Slashdot Mirror


Baumgartner Completes 13.5-Mile Free-Fall Jump, Aims For Record

An anonymous reader writes "On Thursday Felix Baumgartner climbed into a capsule carried by a balloon, floated up to 71,500 feet, and jumped out. He free-fell through the atmosphere for almost four minutes, hitting an estimated top speed of 364 mph. 'I wanted to open the parachute after descending for a while but I noticed that I was still at an altitude of 50,000ft,' he said. After finally deploying his chute, he fell for a bit over four more minutes, before successfully touching down in the New Mexico Desert. This was a test to prepare him for a jump of 120,000 feet later this summer, during which Baumgartner will break the record for highest free-fall jump — and the sound barrier. '... a 36-pound spacesuit is all that separates Baumgartner from a hostile world that would boil the blood in his body. Baumgartner will wear a chest pack crammed with data-hungry instruments to help ground controllers monitor the attempt — and log scientific data. Some will keep tabs on his heart rate and oxygen intake to see how a body in a spacesuit reacts to a boundary no one has broken (and lived to tell the tale): the speed of sound.'"

35 of 155 comments (clear)

  1. So, first he breaks the height record... by ArsenneLupin · · Score: 2

    ... and then he breaks the speed record?

    1. Re:So, first he breaks the height record... by 93+Escort+Wagon · · Score: 4, Funny

      The whole attempt will be a win, win situation for him - he's guaranteed to make it into the Guinness Book.

      After the attempt, he'll either he'll have the record for the highest freefall jump, or he'll have the record for the world's largest pizza.

      --
      #DeleteChrome
    2. Re:So, first he breaks the height record... by EdIII · · Score: 4, Insightful

      No. If he survives till the ground it will be the longest free fall jump. Survival is not required for being the first person to break the sound barrier without a means of propulsion.

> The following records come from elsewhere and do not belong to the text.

-- ==== Sys2Proof/Machine/Ops.lean ====
section
/-! DEFINITION. The shared operations over memory, the stack and the program counter, the bounds check
(`00_scope.md` R8, `20_memory.md` R41, R56), and taking a fault (`60_exceptions.md` R186). There is no return from a
fault: "There is no return-from-trap instruction, no handler and no nesting" (R189), and only `Construct` clears it. -/

namespace Sys2Proof.Machine

/-- The result of a step of this machine. -/
abbrev Result := Host.Outcome State Fault Refusal

/-- The canonical form of memory: addresses strictly rising and inside the 4096 bytes (R40), no entry equal to what
its address reads as when unlisted. -/
abbrev Memory.wf (m : Memory) (c : Config) : Prop :=
  m.Pairwise (fun d e => d.1 < e.1) ∧ ∀ d ∈ m, d.1 < memSize ∧ d.2 ≠ resetByte c d.1

/-- The byte at an address; an access is bounds-checked before it comes here (log 18). -/
def Memory.get (m : Memory) (c : Config) (a : Nat) : Byte :=
  match m with
  | [] => resetByte c a
  | (k, v) :: rest => if a = k then v else Memory.get rest c a

/-- List the byte `v` at `a` in front of `m`, unless `a` reads as `v` unlisted. -/
def Memory.put (m : Memory) (c : Config) (a : Nat) (v : Byte) : Memory :=
  if v = resetByte c a then m else (a, v) :: m

/-- Write one byte, keeping the canonical form. -/
def Memory.set (m : Memory) (c : Config) (a : Nat) (v : Byte) : Memory :=
  match m with
  | [] => Memory.put [] c a v
  | (k, w) :: rest =>
    if a < k then Memory.put ((k, w) :: rest) c a v
    else if a = k then Memory.put rest c a v
    else (k, w) :: Memory.set rest c a v

/-- Write bytes at rising addresses from `a` (R56: "in ascending address order"). -/
def Memory.writeBytes (m : Memory) (c : Config) (a : Nat) (bs : List Byte) : Memory :=
  match bs with
  | [] => m
  | b :: rest => Memory.writeBytes (m.set c a b) c (a + 1) rest

/-- The `n` bytes from `a` in address order. -/
def Memory.readBytes (m : Memory) (c : Config) (a n : Nat) : List Byte := (List.range n).map fun k => m.get c (a + k)

/-- The byte of memory at an address. -/
def State.byte (s : State) (a : Nat) : Byte := s.mem.get s.cfg a

/-- Memory with bytes stored at rising addresses from `a`. -/
def State.stored (s : State) (a : Nat) (bs : List Byte) : Memory := s.mem.writeBytes s.cfg a bs

/-- General register `r` (R8: `x[i]`). -/
def State.reg (s : State) (r : RegIdx) : Byte := s.x.get r

/-- Write general register `r` (R8: `x[i] <- v`). No register is hardwired (R11). -/
def State.setReg (s : State) (r : RegIdx) (v : Byte) : State := { s with x := s.x.set r v }

/-- The flag register VF (R12). -/
def flagReg : RegIdx := 15

/-- `pc <- target` (R8). -/
def State.setPc (s : State) (target : Word) : State := { s with pc := target }

/-- Skip the next instruction when the condition holds: a further `pc <- (pc + 2) mod 65536` (`42_skip.md` R100). -/
def State.skipIf (s : State) (cond : Bool) : State := if cond then s.setPc (s.pc + 2) else s

/-- `I <- v` (R15). -/
def State.setI (s : State) (v : Word) : State := { s with I := v }

/-- `dt <- v` (R18). -/
def State.setDt (s : State) (v : Byte) : State := { s with dt := v }

/-- Replace memory (R8: `mem[addr] <- v`, for the bytes that differ). -/
def State.setMem (s : State) (m : Memory) : State := { s with mem := m }

/-- `dirty <- v` (R23). -/
def State.setDirty (s : State) (v : Bool) : State := { s with dirty := v }

/-- The entry of the call stack that `sp` points at, `stack[sp / 2]` (R16). -/
def State.stackTop (s : State) : Nat := s.sp.toNat / 2

/-- Entry `j` of the call stack, `stack[j]` (R17). -/
def State.entry (s : State) (j : Nat) : Word := s.stack.getD j 0

/-- Push `pc`: `stack[sp / 2] <- pc; sp <- sp + 2` (`41_jump_call.md` R92). Outside the array, which no run reaches,
nothing is stored (log 17). -/
def State.pushPc (s : State) : State :=
  { s with stack := s.stack.set s.stackTop s.pc, sp := s.sp + 2 }

/-- Pop into `pc`: `sp <- sp - 2; pc <- stack[sp / 2]` (`40_group0_system.md` R82). Outside the array, which no run
reaches, the entry reads 0 (log 17). -/
def State.popPc (s : State) : State :=
  let s' := { s with sp := s.sp - 2 }
  { s' with pc := s'.entry s'.stackTop }

/-- TAKING A FAULT (R186): every component as before the instruction, `pc` back at the address the instruction was
fetched from, and the record latched. -/
def State.raiseFault (s : State) (cause : Cause) (word : Option Word) (badaddr : Option Nat) : State :=
  { s with
    pc := s.curAddr
    fault := some { cause := cause, address := s.curAddr, word := word, badaddr := badaddr } }

/-- A fault raised by the execute part: the fetched word is recorded (R186). -/
def State.raiseExec (s : State) (cause : Cause) (badaddr : Option Nat) : State :=
  s.raiseFault cause (some s.curWord) badaddr

/-- The whole-range check of R41 and R56: the `n` bytes from `a` are inside memory. -/
def inRange (a n : Nat) : Bool := a + n ≤ memSize

/-- Go on with `s'` when the `n` bytes from `a` are inside memory, else raise OutOfRange with the highest address of the
range and nothing written (R41, R56, R183). -/
def State.checked (s : State) (a n : Nat) (s' : State) : State :=
  if inRange a n then s' else s.raiseExec .outOfRange (some (a + n - 1))

end Sys2Proof.Machine
end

    3. Re:So, first he breaks the height record... by buchner.johannes · · Score: 5, Funny

      He free-fell through the atmosphere for almost four minutes, hitting an estimated top speed of 364 mph. 'I wanted to open the parachute after descending for a while but I noticed that I was still at an altitude of 50,000ft,' he said.

      Sorry to hear you got bored halfway, bro.

      --
      NB: The message above might reflect my opinion right now, but not necessarily tomorrow or next year.
    4. Re:So, first he breaks the height record... by whoever57 · · Score: 2

      Survival is not required for being the first person to break the sound barrier without a means of propulsion.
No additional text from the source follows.